Your goal
Would you please retype, exactly, the lines of the listing below between the line with "some (.vor f)" and the line with "some (.vmov f)", inclusive?

----------------------------------------

-- ==== Sys2Proof/Decode.lean ====
section
/-!
DEFINITION. Decoding and encoding of instruction words and fetch lines (spec/10 R161 to R169, R181, R182). Decoding is
total; a word with an unassigned major is rejected by name. A word whose fields break its table still decodes: it
faults ILLEG at issue, and only when its guard is true (R169).
-/

namespace Sys2Proof

/-- Why a word does not decode. -/
inductive DecodeError where
  | unassigned (major : Nat)
  | short (bytes : Nat)
  deriving DecidableEq, Repr

/-- The fields of a word (spec/10 Table 5). -/
def fieldsOf (w : InstrWord) : Fields :=
  { minor := w.extractLsb' 8 4, stall := w.extractLsb' 12 4, pred := w.extractLsb' 16 3, neg := w.getLsbD 19
    setc := w.extractLsb' 20 3, wait := w.extractLsb' 23 6, scope := w.extractLsb' 29 3
    ty := Ty.ofCode (w.extractLsb' 32 4).toNat, dest := w.extractLsb' 36 8, a := w.extractLsb' 44 8
    b := w.extractLsb' 52 8, c := w.extractLsb' 60 8, imm := w.extractLsb' 68 28 }

/-- The major of a word. -/
def majorOf (w : InstrWord) : Nat := (w.extractLsb' 0 8).toNat

/-- The instruction of a major and fields (spec/10 R181); none for an unassigned major (R182). A minor that the major
does not define keeps its value, and fails its form's check. -/
def instrOf (major : Nat) (f : Fields) : Option Instr :=
  match major with
  | 0x00 => some (.nop f)
  | 0x01 => some (.add f)
  | 0x02 => some (.addi f)
  | 0x03 => some (.sub f)
  | 0x04 => some (.mul f)
  | 0x05 => some (.mulh f)
  | 0x06 => some (.mulhn f)
  | 0x07 => some (.div f)
  | 0x08 => some (.divn f)
  | 0x09 => some (.rem f)
  | 0x0A => some (.remn f)
  | 0x0B => some (.and f)
  | 0x0C => some (.or f)
  | 0x0D => some (.xor f)
  | 0x0E => some (.andn f)
  | 0x0F => some (.shl f)
  | 0x10 => some (.shr f)
  | 0x11 => some (.sar f)
  | 0x12 => some (.rol f)
  | 0x13 => some (.clz f)
  | 0x14 => some (.ctz f)
  | 0x15 => some (.popc f)
  | 0x16 => some (.min f)
  | 0x17 => some (.max f)
  | 0x18 => some (.minn f)
  | 0x19 => some (.maxn f)
  | 0x1A => some (.sext f)
  | 0x1B => some (.zext f)
  | 0x1C => some (.bfx f)
  | 0x1D => some (.bfxn f)
  | 0x1E => some (.bfi f)
  | 0x1F => some (.sel f)
  | 0x20 => some (.mov f)
  | 0x21 => some (.movi f)
  | 0x22 => some (if f.minor == 1 then .movhTop f else .movh f)
  | 0x23 => some (.cmp f)
  | 0x24 => some (.cmpi f)
  | 0x25 => some (.pset f)
  | 0x26 => some (.plog f)
  | 0x30 => some (.fadd f)
  | 0x31 => some (.fsub f)
  | 0x32 => some (.fmul f)
  | 0x33 => some (.ffma f)
  | 0x34 => some (.fdiv f)
  | 0x35 => some (.fsqrt f)
  | 0x36 => some (.fmin f)
  | 0x37 => some (.fmax f)
  | 0x38 => some (.fabs f)
  | 0x39 => some (.fneg f)
  | 0x3A => some (.fcmp f)
  | 0x3B => some (.fcvt f)
  | 0x3C => some (.ftoi f)
  | 0x3D => some (.itof f)
  | 0x3E => some (.fclass f)
  | 0x40 => some (.br f)
  | 0x41 => some (.bri f)
  | 0x42 => some (.call f)
  | 0x43 => some (.calli f)
  | 0x44 => some (.ret f)
  | 0x45 => some (.loop f)
  | 0x46 => some (.bru f)
  | 0x47 => some (.done f)
  | 0x48 => some (.ifence f)
  | 0x50 => some (.vadd f)
  | 0x51 => some (.vsub f)
  | 0x52 => some (.vmul f)
  | 0x53 => some (.vfma f)
  | 0x54 => some (.vfms f)
  | 0x55 => some (.vmin f)
  | 0x56 => some (.vmax f)
  | 0x57 => some (.vabs f)
  | 0x58 => some (.vneg f)
  | 0x59 => some (.vand f)
  | 0x5A => some (.vor f)
  | 0x5B => some (.vxor f)
  | 0x5C => some (.vnot f)
  | 0x5D => some (.vshl f)
  | 0x5E => some (.vshr f)
  | 0x5F => some (.vsar f)
  | 0x60 => some (.vcmp f)
  | 0x61 => some (.vsel f)
  | 0x62 => some (.vmov f)
  | 0x63 => some (.vbcast f)
  | 0x64 => some (.vget f)
  | 0x65 => some (.vput f)
  | 0x66 => some (.vperm f)
  | 0x67 => some (.vtrn f)
  | 0x68 => some (.vredr f)
  | 0x69 => some (.vredc f)
  | 0x6A => some (.vscan f)
  | 0x6B => some (.vrcp f)
  | 0x6C => some (.vrsq f)
  | 0x6D => some (.vexp2 f)
  | 0x6E => some (.vlog2 f)
  | 0x6F => some (.vtanh f)
  | 0x70 => some (.vcvt f)
  | 0x71 => some (.vrnd f)
  | 0x72 => some (.vqblk f)
  | 0x73 => some (.vdq f)
  | 0x74 => some (.msca f)
  | 0x75 => some (if f.minor == 1 then .randInc f else .rand f)
  | 0x76 => some (if f.minor == 1 then .vrandInc f else .vrand f)
  | 0x80 => some (.mcfg f)
  | 0x81 => some (.mloadb f)
  | 0x82 => some (.mloadz f)
  | 0x83 => some (if f.minor == 1 then .mrbufBc f else .mrbuf f)
  | 0x84 => some (.mgang f)
  | 0x85 => some (.mmul f)
  | 0x86 => some (if f.minor == 1 then .mzeroZp f else .mzeroAcc f)
  | 0x87 => some (.mdrain f)
  | 0x88 => some (.mdrainp f)
  | 0x89 => some (.mchkcfg f)
  | 0x8A => some (if f.minor == 1 then .msaveFree f else .msave f)
  | 0x8B => some (.mrestore f)
  | 0x8C => some (if f.minor == 1 then .mstatClr f else .mstat f)
  | 0x90 => some (.ld f)
  | 0x91 => some (if f.minor == 1 then .stOf f else .st f)
  | 0x92 => some (.ldb f)
  | 0x93 => some (.stb f)
  | 0x94 => some (.ldacq f)
  | 0x95 => some (.strel f)
  | 0x96 => some (.ldf f)
  | 0x97 => some (.ldfe f)
  | 0x98 => some (.stf f)
  | 0x99 => some (.stef f)
  | 0x9A => some (.setf f)
  | 0x9B => some (.sete f)
  | 0x9C => some (if f.minor == 1 then .ldaT f else if f.minor == 2 then .ldaN f else .ldaW f)
  | 0x9D => some (.sta f)
  | 0x9E => some (.stam f)
  | 0x9F => some (.setit f)
  | 0xA0 => some (.advit f)
  | 0xA1 => some (if f.minor == 1 then .endwGroup f else .endw f)
  | 0xA2 => some (.ageq f)
  | 0xA3 => some (if f.minor == 1 then .stfarB f else .stfar f)
  | 0xA4 => some (.farreq f)
  | 0xA5 => some (.aadd f)
  | 0xA6 => some (.amin f)
  | 0xA7 => some (.amax f)
  | 0xA8 => some (.aminn f)
  | 0xA9 => some (.amaxn f)
  | 0xAA => some (.aand f)
  | 0xAB => some (.aor f)
  | 0xAC => some (.axor f)
  | 0xAD => some (.aswap f)
  | 0xAE => some (.acas f)
  | 0xAF => some (if f.minor == 1 then .fenceAck f else .fence f)
  | 0xB0 => some (.send f)
  | 0xB1 => some (.sendb f)
  | 0xB2 => some (.spawn f)
  | 0xB3 => some (.park f)
  | 0xB4 => some (.wait f)
  | 0xB5 => some (.yield f)
  | 0xB6 => some (.wkset f)
  | 0xB7 => some (.wkdec f)
  | 0xB8 => some (if f.minor == 1 then .qbindPush f else if f.minor == 2 then .qbindNone f else .qbindPop f)
  | 0xB9 => some (.hqcfg f)
  | 0xBA => some (if f.minor == 1 then .albindNone f else .albind f)
  | 0xBB => some (.balw f)
  | 0xBC => some (.mask1 f)
  | 0xBD => some (.unmask1 f)
  | 0xC0 => some (.launch f)
  | 0xC1 => some (.lstat f)
  | 0xC2 => some (.barw f)
  | 0xC3 => some (.bara f)
  | 0xC4 => some (if f.minor == 1 then .quantW f else .quant f)
  | 0xC8 => some (.bbegin f)
  | 0xC9 => some (.bdecl f)
  | 0xCA => some (.bcommit f)
  | 0xCB => some (.babort f)
  | 0xCC => some (.btload f)
  | 0xCD => some (.bstat f)
  | 0xD0 => some (if f.minor == 1 then .trapS f else .trap f)
  | 0xD1 => some (.tret f)
  | 0xD2 => some (.tfence f)
  | 0xD3 => some (.gets f)
  | 0xD4 => some (if f.imm == 0x000 then .setsTvec f else if f.imm == 0x001 then .setsSvec f else if f.imm == 0x003 then .setsEstat f
      else if f.imm == 0x007 then .setsSlice f else if f.imm == 0x009 then .setsCtxbase f else .sets f)
  | 0xD5 => some (.seta f)
  | 0xD6 => some (.pair f)
  | 0xD7 => some (.unpair f)
  | 0xD8 => some (if f.minor == 1 then .digestClr f else .digest f)
  | 0xD9 => some (if f.minor == 1 then .huskcfgKill f else if f.minor == 2 then .huskcfgFlush f else if f.minor == 3 then .huskcfgTab f
      else if f.minor == 4 then .huskcfgUndef f else .huskcfgDef f)
  | 0xDA => some (.brkpt f)
  | 0xDB => some (if f.minor == 1 then .evictRestore f else .evict f)
  | _ => none

/-- Decode a word. -/
def decodeWord (w : InstrWord) : Except DecodeError Instr :=
  match instrOf (majorOf w) (fieldsOf w) with
  | some i => .ok i
  | none => .error (.unassigned (majorOf w))

/-- Decode the twelve bytes of a slot, byte 0 in the low bits (spec/10 R161). -/
def decodeBytes (bs : List Byte) : Except DecodeError Instr :=
  if bs.length < 12 then .error (.short bs.length) else decodeWord (BitVec.ofNat 96 (ofBytes (bs.take 12)))

/-- The instruction that the decoder reads from a word of the opcode table. -/
def decodeTableWord (nbits w : Nat) : Option Instr :=
  match decodeBytes (bytesOf (w % 2 ^ nbits) 12) with
  | .ok i => some i
  | .error _ => none

/-- The word of a major and fields (spec/10 Table 5). -/
def wordOf (major : Nat) (f : Fields) : InstrWord :=
  f.imm ++ f.c ++ f.b ++ f.a ++ f.dest ++ BitVec.ofNat 4 f.ty.code ++ f.scope ++ f.wait ++ f.setc
    ++ BitVec.ofBool f.neg ++ f.pred ++ f.stall ++ f.minor ++ BitVec.ofNat 8 major

/-- Encode an instruction; an event has no word. -/
def encode (i : Instr) : Option InstrWord := i.word?.map fun x => wordOf x.1 x.2

/-! ### Fetch lines -/

/-- The word of slot i (spec/10 R161). -/
def Line.slot (l : Line) (i : Nat) : InstrWord := l.extractLsb' (96 * i) 96

/-- The line word, bytes 60 to 63 (spec/10 R161). -/
def Line.lineWord (l : Line) : BitVec 32 := l.extractLsb' 480 32

/-- TGT bit i: slot i may be entered by a checked transfer (spec/10 Table 1). -/
def Line.tgt (l : Line) (i : Nat) : Bool := l.lineWord.getLsbD i

/-- PAIR bit i: slots i and i + 1 issue together (spec/10 Table 1). -/
def Line.pairBit (l : Line) (i : Nat) : Bool := i < 4 && l.lineWord.getLsbD (5 + i)

/-- LPAR and every SPAR bit match (spec/10 R162, R163 step 1). -/
def Line.parityOk (l : Line) : Bool :=
  let w := l.lineWord
  w.getLsbD 29 == parity w.toNat 29 &&
    (List.range 5).all fun i => w.getLsbD (24 + i) == parity (l.slot i).toNat 96

/-- The reserved bits of the line word are zero (spec/10 Table 1). -/
def Line.reservedOk (l : Line) : Bool :=
  l.lineWord.extractLsb' 30 2 == 0 && l.lineWord.extractLsb' 9 15 == 0

/-- The issue unit of the word in slot i. -/
def Line.unit (l : Line) (i : Nat) : IssueUnit := unitOf (majorOf (l.slot i))

/-- Registers that the instruction of a word reads, its guard predicate included. -/
def wordReads (w : InstrWord) : List Nat :=
  let f := fieldsOf w
  match instrOf (majorOf w) f with
  | some i => (match i.form? with
    | some m => (0x60 + f.pred.toNat) :: m.reads f
    | none => [])
  | none => []

/-- Registers that the instruction of a word writes. -/
def wordWrites (w : InstrWord) : List Nat :=
  let f := fieldsOf w
  match instrOf (majorOf w) f with
  | some i => (match i.form? with
    | some m => m.writes f
    | none => [])
  | none => []

/-- The rules of a pair of slots i and i + 1 (spec/10 R164). -/
def Line.pairOk (l : Line) (i : Nat) : Bool :=
  let u := l.unit i
  let v := l.unit (i + 1)
  !l.pairBit (i + 1) && u != v && u != .system && v != .system && u != .control
    && (fieldsOf (l.slot i)).stall == 0
    && (wordWrites (l.slot i)).all (fun r =>
        !(wordReads (l.slot (i + 1))).contains r && !(wordWrites (l.slot (i + 1))).contains r)
    && !l.tgt (i + 1)

/-- Step 2 of R163: the reserved bits are zero and every pair is legal. -/
def Line.shapeOk (l : Line) : Bool :=
  l.reservedOk && (List.range 4).all fun i => !l.pairBit i || l.pairOk i

/-- The line fault of an entry, if any: IPAR, then ILLEG, then BADTGT of a checked transfer (spec/10 R163). -/
def Line.entryFault (l : Line) (slot : Nat) (checked : Bool) : Option Cause :=
  if !l.parityOk then some .ipar
  else if !l.shapeOk then some .illeg
  else if checked && !l.tgt slot then some .badtgt
  else none

/-- A line of five words with TGT and PAIR fields, its parity computed (spec/10 R162). -/
def Line.build (ws : Nat → InstrWord) (tgt pair : Nat) : Line :=
  let spar := ((List.range 5).map fun i => if parity (ws i).toNat 96 then 2 ^ (24 + i) else 0).foldl (· + ·) 0
  let low := spar + (pair % 16) * 32 + tgt % 32
  let lw := if parity low 29 then low + 2 ^ 29 else low
  BitVec.ofNat 32 lw ++ ws 4 ++ ws 3 ++ ws 2 ++ ws 1 ++ ws 0

/-- The PC format: bits [63:13] zero and a slot of 0 to 4 (spec/10 R166). -/
def pcOk (pc : Word) : Bool := pc.toNat < 8192 && pc.toNat % 8 ≤ 4

/-- The PC of the slot that follows (spec/10 R166): the next slot, or slot 0 of the next line, 1,023 before 0. -/
def nextPc (pc : Word) : Word :=
  let n := pc.toNat
  if n % 8 < 4 then BitVec.ofNat 64 (n + 1) else BitVec.ofNat 64 (((n / 8 + 1) % 1024) * 8)

end Sys2Proof
end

----------------------------------------

Response below
  | 0x5A => some (.vor f)
  | 0x5B => some (.vxor f)
  | 0x5C => some (.vnot f)
  | 0x5D => some (.vshl f)
  | 0x5E => some (.vshr f)
  | 0x5F => some (.vsar f)
  | 0x60 => some (.vcmp f)
  | 0x61 => some (.vsel f)
  | 0x62 => some (.vmov f)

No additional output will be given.